▶ [How to complete this task] Each line below from the one containing "in rising order, each" through the one containing "def Obligations.DrainSyncReportAndRowChecks : Prop" is to be given again exactly, and no line outside that span.
+++ Exercise inputs
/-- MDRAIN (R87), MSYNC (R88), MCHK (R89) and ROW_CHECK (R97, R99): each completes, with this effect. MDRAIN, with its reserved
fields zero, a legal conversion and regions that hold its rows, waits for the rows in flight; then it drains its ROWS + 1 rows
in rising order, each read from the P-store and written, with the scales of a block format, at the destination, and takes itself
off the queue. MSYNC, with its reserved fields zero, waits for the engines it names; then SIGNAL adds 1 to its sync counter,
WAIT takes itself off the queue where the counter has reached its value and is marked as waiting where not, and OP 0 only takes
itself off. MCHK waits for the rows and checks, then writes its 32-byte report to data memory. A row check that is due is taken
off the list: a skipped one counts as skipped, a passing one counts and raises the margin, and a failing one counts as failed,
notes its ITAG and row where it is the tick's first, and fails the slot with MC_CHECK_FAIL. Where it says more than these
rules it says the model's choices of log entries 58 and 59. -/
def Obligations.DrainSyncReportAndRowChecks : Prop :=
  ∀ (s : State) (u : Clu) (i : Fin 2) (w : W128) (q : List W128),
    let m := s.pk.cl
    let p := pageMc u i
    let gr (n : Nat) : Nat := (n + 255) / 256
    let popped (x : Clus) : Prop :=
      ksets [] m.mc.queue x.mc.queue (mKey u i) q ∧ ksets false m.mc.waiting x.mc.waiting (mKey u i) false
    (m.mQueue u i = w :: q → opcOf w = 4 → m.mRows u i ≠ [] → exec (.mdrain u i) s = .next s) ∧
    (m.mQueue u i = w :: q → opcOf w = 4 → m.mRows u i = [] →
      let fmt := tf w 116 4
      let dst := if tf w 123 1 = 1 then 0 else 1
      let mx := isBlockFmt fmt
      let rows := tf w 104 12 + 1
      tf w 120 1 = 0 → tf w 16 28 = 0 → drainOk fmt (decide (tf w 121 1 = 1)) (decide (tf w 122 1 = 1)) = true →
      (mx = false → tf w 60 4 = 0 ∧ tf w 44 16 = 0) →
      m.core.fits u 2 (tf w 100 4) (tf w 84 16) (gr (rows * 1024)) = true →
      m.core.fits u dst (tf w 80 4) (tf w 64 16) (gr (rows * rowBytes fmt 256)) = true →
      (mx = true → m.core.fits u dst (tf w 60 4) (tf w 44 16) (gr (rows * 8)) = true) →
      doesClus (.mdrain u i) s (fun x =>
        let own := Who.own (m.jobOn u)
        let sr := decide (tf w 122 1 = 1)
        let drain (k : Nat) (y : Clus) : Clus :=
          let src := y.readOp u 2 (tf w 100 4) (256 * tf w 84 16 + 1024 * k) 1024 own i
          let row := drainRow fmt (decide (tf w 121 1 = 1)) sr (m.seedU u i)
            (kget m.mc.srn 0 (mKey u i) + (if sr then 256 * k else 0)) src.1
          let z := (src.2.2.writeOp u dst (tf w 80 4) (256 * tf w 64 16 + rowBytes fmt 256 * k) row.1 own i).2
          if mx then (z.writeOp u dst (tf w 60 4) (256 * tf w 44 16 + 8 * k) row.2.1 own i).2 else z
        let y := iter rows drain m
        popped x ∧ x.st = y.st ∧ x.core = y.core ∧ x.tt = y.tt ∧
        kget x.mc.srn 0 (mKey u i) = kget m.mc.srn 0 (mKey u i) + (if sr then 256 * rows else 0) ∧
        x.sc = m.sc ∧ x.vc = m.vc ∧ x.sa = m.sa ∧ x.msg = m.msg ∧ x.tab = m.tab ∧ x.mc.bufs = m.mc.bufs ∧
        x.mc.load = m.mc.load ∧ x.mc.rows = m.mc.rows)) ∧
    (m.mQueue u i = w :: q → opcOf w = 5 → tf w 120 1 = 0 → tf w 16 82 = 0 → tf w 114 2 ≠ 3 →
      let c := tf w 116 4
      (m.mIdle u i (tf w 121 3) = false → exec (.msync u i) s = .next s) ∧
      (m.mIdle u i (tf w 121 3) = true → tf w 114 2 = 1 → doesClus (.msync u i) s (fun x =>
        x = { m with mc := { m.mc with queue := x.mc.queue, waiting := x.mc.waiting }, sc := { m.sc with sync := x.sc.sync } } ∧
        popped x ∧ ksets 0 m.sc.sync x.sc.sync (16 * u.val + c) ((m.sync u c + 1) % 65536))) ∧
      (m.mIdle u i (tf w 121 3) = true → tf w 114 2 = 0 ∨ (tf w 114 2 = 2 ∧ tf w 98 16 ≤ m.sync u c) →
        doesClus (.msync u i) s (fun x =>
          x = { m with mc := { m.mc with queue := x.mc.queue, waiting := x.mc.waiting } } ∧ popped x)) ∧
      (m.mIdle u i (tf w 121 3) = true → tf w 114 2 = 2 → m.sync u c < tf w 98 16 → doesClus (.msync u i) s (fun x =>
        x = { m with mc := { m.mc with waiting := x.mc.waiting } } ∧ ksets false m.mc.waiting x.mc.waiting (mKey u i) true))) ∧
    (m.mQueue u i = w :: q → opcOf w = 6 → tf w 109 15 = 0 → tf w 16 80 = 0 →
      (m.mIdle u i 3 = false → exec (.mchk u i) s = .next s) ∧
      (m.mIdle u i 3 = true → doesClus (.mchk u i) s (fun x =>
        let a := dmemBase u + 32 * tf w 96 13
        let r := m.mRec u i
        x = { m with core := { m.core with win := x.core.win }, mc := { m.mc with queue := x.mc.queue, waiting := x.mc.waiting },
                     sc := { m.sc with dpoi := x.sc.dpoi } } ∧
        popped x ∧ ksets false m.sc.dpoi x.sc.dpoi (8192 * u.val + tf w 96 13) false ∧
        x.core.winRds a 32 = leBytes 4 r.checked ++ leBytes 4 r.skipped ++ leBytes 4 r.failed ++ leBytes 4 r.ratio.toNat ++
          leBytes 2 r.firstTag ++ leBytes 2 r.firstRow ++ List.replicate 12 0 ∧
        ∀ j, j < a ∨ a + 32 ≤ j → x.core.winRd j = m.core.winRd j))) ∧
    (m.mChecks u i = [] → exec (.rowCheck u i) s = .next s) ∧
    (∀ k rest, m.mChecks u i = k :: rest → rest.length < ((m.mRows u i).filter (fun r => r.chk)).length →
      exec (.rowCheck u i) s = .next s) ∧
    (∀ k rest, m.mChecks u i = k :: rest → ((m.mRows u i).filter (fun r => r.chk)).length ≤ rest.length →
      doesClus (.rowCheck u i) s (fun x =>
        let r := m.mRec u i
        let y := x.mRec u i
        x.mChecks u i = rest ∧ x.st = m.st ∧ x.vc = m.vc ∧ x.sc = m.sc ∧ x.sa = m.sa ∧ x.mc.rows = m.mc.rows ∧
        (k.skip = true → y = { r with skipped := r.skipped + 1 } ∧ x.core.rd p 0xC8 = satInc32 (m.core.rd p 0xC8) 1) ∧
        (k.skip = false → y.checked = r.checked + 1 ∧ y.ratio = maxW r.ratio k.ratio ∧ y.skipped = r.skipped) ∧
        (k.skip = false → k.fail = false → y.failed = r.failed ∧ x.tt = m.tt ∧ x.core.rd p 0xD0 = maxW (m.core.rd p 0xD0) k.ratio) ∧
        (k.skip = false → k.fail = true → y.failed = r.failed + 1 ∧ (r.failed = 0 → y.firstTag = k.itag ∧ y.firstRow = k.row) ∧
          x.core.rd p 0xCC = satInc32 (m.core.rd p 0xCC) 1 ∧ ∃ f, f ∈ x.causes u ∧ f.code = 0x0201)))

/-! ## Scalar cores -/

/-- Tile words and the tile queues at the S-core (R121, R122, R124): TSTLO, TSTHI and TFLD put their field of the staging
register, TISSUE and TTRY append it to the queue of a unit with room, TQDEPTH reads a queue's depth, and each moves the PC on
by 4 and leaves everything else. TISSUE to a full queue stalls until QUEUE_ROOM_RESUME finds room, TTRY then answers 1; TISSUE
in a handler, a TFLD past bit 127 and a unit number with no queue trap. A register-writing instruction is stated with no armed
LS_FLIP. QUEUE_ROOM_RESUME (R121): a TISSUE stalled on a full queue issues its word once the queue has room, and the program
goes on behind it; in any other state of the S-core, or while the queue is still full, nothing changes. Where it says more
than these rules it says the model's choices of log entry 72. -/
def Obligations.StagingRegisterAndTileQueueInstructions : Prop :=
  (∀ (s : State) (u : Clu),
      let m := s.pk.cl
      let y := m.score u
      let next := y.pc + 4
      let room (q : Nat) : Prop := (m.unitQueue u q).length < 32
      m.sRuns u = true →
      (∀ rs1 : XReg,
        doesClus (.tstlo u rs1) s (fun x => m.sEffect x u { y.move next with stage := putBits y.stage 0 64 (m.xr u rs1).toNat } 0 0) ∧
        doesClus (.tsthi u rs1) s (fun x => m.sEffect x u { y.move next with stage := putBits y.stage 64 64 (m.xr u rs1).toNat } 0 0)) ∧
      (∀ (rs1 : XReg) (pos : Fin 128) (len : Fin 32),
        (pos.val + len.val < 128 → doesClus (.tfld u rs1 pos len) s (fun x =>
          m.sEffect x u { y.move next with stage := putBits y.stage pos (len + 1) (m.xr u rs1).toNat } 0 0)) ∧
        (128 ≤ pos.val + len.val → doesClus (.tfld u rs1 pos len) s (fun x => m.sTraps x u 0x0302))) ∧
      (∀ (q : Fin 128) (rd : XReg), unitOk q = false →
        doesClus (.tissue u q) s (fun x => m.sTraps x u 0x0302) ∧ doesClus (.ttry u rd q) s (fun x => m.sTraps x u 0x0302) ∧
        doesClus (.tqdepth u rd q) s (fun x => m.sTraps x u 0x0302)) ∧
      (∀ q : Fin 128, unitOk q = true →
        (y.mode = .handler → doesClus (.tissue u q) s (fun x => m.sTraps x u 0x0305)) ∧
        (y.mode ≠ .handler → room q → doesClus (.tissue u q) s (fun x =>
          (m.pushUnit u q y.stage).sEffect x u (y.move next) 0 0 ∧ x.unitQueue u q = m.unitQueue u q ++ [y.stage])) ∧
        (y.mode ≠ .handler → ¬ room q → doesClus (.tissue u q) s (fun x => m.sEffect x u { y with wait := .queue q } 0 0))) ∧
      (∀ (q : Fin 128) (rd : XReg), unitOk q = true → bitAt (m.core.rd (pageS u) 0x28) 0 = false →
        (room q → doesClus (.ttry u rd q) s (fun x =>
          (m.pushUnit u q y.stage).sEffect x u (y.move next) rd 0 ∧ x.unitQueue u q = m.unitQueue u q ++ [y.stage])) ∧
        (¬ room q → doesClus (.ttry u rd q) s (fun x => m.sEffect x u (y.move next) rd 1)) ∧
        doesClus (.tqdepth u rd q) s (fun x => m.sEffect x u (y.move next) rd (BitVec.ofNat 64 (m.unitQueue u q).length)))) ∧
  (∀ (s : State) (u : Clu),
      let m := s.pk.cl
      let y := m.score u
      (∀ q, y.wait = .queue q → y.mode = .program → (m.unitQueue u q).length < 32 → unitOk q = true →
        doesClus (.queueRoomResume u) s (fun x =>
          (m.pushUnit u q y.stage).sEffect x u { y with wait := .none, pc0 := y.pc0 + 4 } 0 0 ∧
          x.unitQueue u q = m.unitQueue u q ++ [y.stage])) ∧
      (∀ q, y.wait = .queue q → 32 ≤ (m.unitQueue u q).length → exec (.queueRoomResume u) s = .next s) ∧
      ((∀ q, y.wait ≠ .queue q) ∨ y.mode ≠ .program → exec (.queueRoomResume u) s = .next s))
++++++
▶ [Response area]
in rising order, each read from the P-store and written, with the scales of a block format, at the destination, and takes itself
off the queue. MSYNC, with its reserved fields zero, waits for the engines it names; then SIGNAL adds 1 to its sync counter,
WAIT takes itself off the queue where the counter has reached its value and is marked as waiting where not, and OP 0 only takes
itself off. MCHK waits for the rows and checks, then writes its 32-byte report to data memory. A row check that is due is taken
off the list: a skipped one counts as skipped, a passing one counts and raises the margin, and a failing one counts as failed,
notes its ITAG and row where it is the tick's first, and fails the slot with MC_CHECK_FAIL. Where it says more than these
rules it says the model's choices of log entries 58 and 59. -/
def Obligations.DrainSyncReportAndRowChecks : Prop :=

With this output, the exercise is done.